▶ **SOURCE RECORDS**
-- ==== Sys2Proof/Laws/Memory.lean ====
section
/-! SUPPORT. The laws of a byte array: a read after a write, and the canonical form that every operation keeps. The read
laws hold of every list of cells; the canonical form is `Memory.wf`. -/

namespace Sys2Proof.Machine

@[simp] theorem Memory.read_nil (a : Nat) : Memory.read [] a = unwrittenByte := rfl

theorem Memory.read_cons (k : Nat) (v : Byte) (m : Memory) (a : Nat) :
    Memory.read ((k, v) :: m) a = if k = a then v else Memory.read m a := rfl

theorem Memory.read_erase (m : Memory) (a b : Nat) :
    Memory.read (Memory.erase m a) b = if b = a then unwrittenByte else Memory.read m b := by
  induction m with
  | nil => simp [Memory.erase]
  | cons c m ih =>
    obtain ⟨k, v⟩ := c
    simp only [Memory.erase] at ih ⊢
    by_cases hk : k = a
    · subst hk
      by_cases hb : b = k
      · subst hb
        simpa using ih
      · simp [ih, Memory.read_cons, hb, Ne.symm hb]
    · by_cases hb : b = a
      · subst hb
        simp [Memory.read_cons, ih, hk]
      · simp [Memory.read_cons, ih, hk, hb]

theorem Memory.read_place (m : Memory) (a : Nat) (v : Byte) (b : Nat) (h : Memory.read m a = unwrittenByte ∨ b ≠ a)
    (habs : ∀ c ∈ m, c.1 ≠ a) :
    Memory.read (Memory.place m a v) b = if b = a then v else Memory.read m b := by
  induction m with
  | nil => simp [Memory.place, Memory.read_cons, eq_comm]
  | cons c m ih =>
    obtain ⟨k, w⟩ := c
    have hk : k ≠ a := habs (k, w) (by simp)
    by_cases hlt : a < k
    · simp [Memory.place, hlt, Memory.read_cons, eq_comm]
    · have ih' := ih (by simpa [Memory.read_cons, hk] using h) (fun c hc => habs c (by simp [hc]))
      by_cases hb : b = a
      · subst hb
        simp [Memory.place, hlt, Memory.read_cons, hk, ih']
      · simp [Memory.place, hlt, Memory.read_cons, ih', hb]

theorem Memory.erase_absent (m : Memory) (a : Nat) : ∀ c ∈ Memory.erase m a, c.1 ≠ a := by
  simp [Memory.erase]

/-- What a write does to every index: the one law a proof cites. -/
theorem Memory.read_write (m : Memory) (a : Nat) (v : Byte) (b : Nat) :
    Memory.read (Memory.write m a v) b = if b = a then v else Memory.read m b := by
  unfold Memory.write
  split
  · next hv => simp [Memory.read_erase, hv]
  · rw [Memory.read_place _ _ _ _ (.inl (by simp [Memory.read_erase])) (Memory.erase_absent m a)]
    by_cases hb : b = a <;> simp [Memory.read_erase, hb]

@[simp] theorem Memory.read_write_same (m : Memory) (a : Nat) (v : Byte) :
    Memory.read (Memory.write m a v) a = v := by simp [Memory.read_write]

theorem Memory.read_write_other (m : Memory) {a b : Nat} (v : Byte) (h : b ≠ a) :
    Memory.read (Memory.write m a v) b = Memory.read m b := by simp [Memory.read_write, h]

/-- What storing a list of bytes does to every index. -/
theorem Memory.read_store (bs : List Byte) (m : Memory) (a b : Nat) :
    Memory.read (Memory.store m a bs) b =
      if h : a ≤ b ∧ b - a < bs.length then bs[b - a]'h.2 else Memory.read m b := by
  induction bs generalizing m a with
  | nil => simp [Memory.store]
  | cons v bs ih =>
    simp only [Memory.store, ih, Memory.read_write, List.length_cons]
    by_cases hb : b = a
    · subst hb
      simp
    · by_cases hlt : a + 1 ≤ b
      · have hba : b - a = (b - (a + 1)) + 1 := by omega
        have hle : a ≤ b := by omega
        by_cases hl : b - (a + 1) < bs.length
        · have : b - a < bs.length + 1 := by omega
          simp [hlt, hl, hle, hba]
        · have : ¬ b - a < bs.length + 1 := by omega
          simp [hlt, hl, this, hb]
      · have : ¬ a ≤ b := by omega
        simp [hlt, this, hb]

@[simp] theorem Memory.length_load (m : Memory) (n a : Nat) : (Memory.load m a n).length = n := by
  induction n generalizing a with
  | zero => rfl
  | succ n ih => simp [Memory.load, ih]

theorem Memory.getElem_load (m : Memory) (n a k : Nat) (h : k < (Memory.load m a n).length) :
    (Memory.load m a n)[k] = Memory.read m (a + k) := by
  induction n generalizing a k with
  | zero => simp at h
  | succ n ih =>
    cases k with
    | zero => simp [Memory.load]
    | succ k =>
      simp only [Memory.load, List.getElem_cons_succ]
      rw [ih]
      congr 1
      omega

/-- Reading back what was stored. -/
@[simp] theorem Memory.load_store (m : Memory) (a : Nat) (bs : List Byte) :
    Memory.load (Memory.store m a bs) a bs.length = bs := by
  refine List.ext_getElem (by simp) fun k h _ => ?_
  simp only [Memory.length_load] at h
  simp [Memory.getElem_load, Memory.read_store, h]

theorem Memory.wfFrom_mono (cap : Nat) {lo lo' : Nat} (h : lo' ≤ lo) (m : Memory)
    (hm : Memory.wfFrom cap lo m = true) : Memory.wfFrom cap lo' m = true := by
  cases m with
  | nil => rfl
  | cons c m =>
    simp only [Memory.wfFrom, Bool.and_eq_true, decide_eq_true_eq] at hm ⊢
    exact ⟨⟨h.trans hm.1.1, hm.1.2⟩, hm.2⟩

theorem Memory.wfFrom_erase (cap : Nat) (m : Memory) (lo a : Nat) (hm : Memory.wfFrom cap lo m = true) :
    Memory.wfFrom cap lo (Memory.erase m a) = true := by
  induction m generalizing lo with
  | nil => rfl
  | cons c m ih =>
    obtain ⟨k, v⟩ := c
    simp only [Memory.wfFrom, Bool.and_eq_true, decide_eq_true_eq] at hm
    have ih' := ih (k + 1) hm.2
    simp only [Memory.erase] at ih' ⊢
    by_cases hk : k = a
    · simpa [hk] using Memory.wfFrom_mono cap (by omega : lo ≤ k + 1) _ ih'
    · simp [hk, Memory.wfFrom, hm.1, ih']

theorem Memory.wfFrom_place (cap : Nat) (m : Memory) (lo a : Nat) (v : Byte) (hm : Memory.wfFrom cap lo m = true)
    (hlo : lo ≤ a) (ha : a < cap) (hv : v ≠ unwrittenByte) (habs : ∀ c ∈ m, c.1 ≠ a) :
    Memory.wfFrom cap lo (Memory.place m a v) = true := by
  induction m generalizing lo with
  | nil => simp [Memory.place, Memory.wfFrom, hlo, ha, hv]
  | cons c m ih =>
    obtain ⟨k, w⟩ := c
    have hk : k ≠ a := habs (k, w) (by simp)
    simp only [Memory.wfFrom, Bool.and_eq_true, decide_eq_true_eq] at hm
    by_cases hlt : a < k
    · simp only [Memory.place, hlt, if_true, Memory.wfFrom, Bool.and_eq_true, decide_eq_true_eq]
      exact ⟨⟨hlo, ha, hv⟩, ⟨hlt, hm.1.2⟩, hm.2⟩
    · simp only [Memory.place, hlt, if_false, Memory.wfFrom, Bool.and_eq_true, decide_eq_true_eq]
      exact ⟨hm.1, ih (k + 1) hm.2 (by omega) (fun c hc => habs c (by simp [hc]))⟩

/-- A write below the capacity keeps the canonical form. -/
theorem Memory.wf_write (cap : Nat) (m : Memory) (a : Nat) (v : Byte) (hm : Memory.wf cap m = true) (ha : a < cap) :
    Memory.wf cap (Memory.write m a v) = true := by
  unfold Memory.wf Memory.write at *
  split
  · exact Memory.wfFrom_erase cap m 0 a hm
  · next hv =>
    exact Memory.wfFrom_place cap _ 0 a v (Memory.wfFrom_erase cap m 0 a hm) (Nat.zero_le a) ha hv
      (Memory.erase_absent m a)

/-- Storing bytes below the capacity keeps the canonical form. -/
theorem Memory.wf_store (cap : Nat) (bs : List Byte) (m : Memory) (a : Nat) (hm : Memory.wf cap m = true)
    (ha : a + bs.length ≤ cap) : Memory.wf cap (Memory.store m a bs) = true := by
  induction bs generalizing m a with
  | nil => exact hm
  | cons v bs ih =>
    simp only [List.length_cons] at ha
    exact ih _ _ (Memory.wf_write cap m a v hm (by omega)) (by omega)

/-- The byte arrays right after hardware reset are in canonical form. -/
@[simp] theorem Memory.wf_nil (cap : Nat) : Memory.wf cap [] = true := rfl

/-- Below its first cell an array in canonical form reads as unwritten. -/
theorem Memory.read_below (cap : Nat) (m : Memory) (lo a : Nat) (hm : Memory.wfFrom cap lo m = true) (ha : a < lo) :
    Memory.read m a = unwrittenByte := by
  induction m generalizing lo with
  | nil => rfl
  | cons c m ih =>
    obtain ⟨k, v⟩ := c
    simp only [Memory.wfFrom, Bool.and_eq_true, decide_eq_true_eq] at hm
    have hk : k ≠ a := by omega
    simpa [Memory.read_cons, hk] using ih (k + 1) hm.2 (by omega)

theorem Memory.wfFrom_ext (cap : Nat) (m m' : Memory) (lo : Nat) (hm : Memory.wfFrom cap lo m = true)
    (hm' : Memory.wfFrom cap lo m' = true) (h : ∀ a, Memory.read m a = Memory.read m' a) : m = m' := by
  induction m generalizing m' lo with
  | nil =>
    cases m' with
    | nil => rfl
    | cons c m' =>
      obtain ⟨k, v⟩ := c
      simp only [Memory.wfFrom, Bool.and_eq_true, decide_eq_true_eq] at hm'
      exact absurd (by simpa [Memory.read_cons] using (h k).symm) hm'.1.2.2
  | cons c m ih =>
    obtain ⟨k, v⟩ := c
    simp only [Memory.wfFrom, Bool.and_eq_true, decide_eq_true_eq] at hm
    cases m' with
    | nil => exact absurd (by simpa [Memory.read_cons] using h k) hm.1.2.2
    | cons c' m' =>
      obtain ⟨k', v'⟩ := c'
      simp only [Memory.wfFrom, Bool.and_eq_true, decide_eq_true_eq] at hm'
      have hkk : k = k' := by
        rcases Nat.lt_trichotomy k k' with hlt | heq | hlt
        · have := h k
          rw [Memory.read_cons, Memory.read_cons, if_pos rfl, if_neg (by omega),
            Memory.read_below cap m' (k' + 1) k hm'.2 (by omega)] at this
          exact absurd this hm.1.2.2
        · exact heq
        · have := h k'
          rw [Memory.read_cons, Memory.read_cons, if_pos rfl, if_neg (by omega),
            Memory.read_below cap m (k + 1) k' hm.2 (by omega)] at this
          exact absurd this.symm hm'.1.2.2
      subst hkk
      have hv : v = v' := by simpa [Memory.read_cons] using h k
      subst hv
      have : m = m' := ih m' (k + 1) hm.2 hm'.2 fun a => by
        by_cases hk : k = a
        · subst hk
          rw [Memory.read_below cap m (k + 1) k hm.2 (by omega), Memory.read_below cap m' (k + 1) k hm'.2 (by omega)]
        · simpa [Memory.read_cons, hk] using h a
      rw [this]

/-- Two arrays in canonical form that read alike are equal data. -/
theorem Memory.wf_ext (cap : Nat) {m m' : Memory} (hm : Memory.wf cap m = true) (hm' : Memory.wf cap m' = true)
    (h : ∀ a, Memory.read m a = Memory.read m' a) : m = m' := Memory.wfFrom_ext cap m m' 0 hm hm' h

theorem State.resetWith_buffers_wf (cfg : Config) :
    Memory.wf cfg.max (State.resetWith cfg).ctx.buf = true ∧
      Memory.wf cfg.encCapacity (State.resetWith cfg).encBuf = true := ⟨rfl, rfl⟩

end Sys2Proof.Machine
end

▶ **WORK TO BE COMPLETED**
Starting at the line above that contains "unfold Memory.write", write out each line exactly until the line that contains "theorem Memory.read_write_same (m" has been written, and stop there.

▶ **YOUR RESPONSE**
  unfold Memory.write
  split
  · next hv => simp [Memory.read_erase, hv]
  · rw [Memory.read_place _ _ _ _ (.inl (by simp [Memory.read_erase])) (Memory.erase_absent m a)]
    by_cases hb : b = a <;> simp [Memory.read_erase, hb]

@[simp] theorem Memory.read_write_same (m : Memory) (a : Nat) (v : Byte) :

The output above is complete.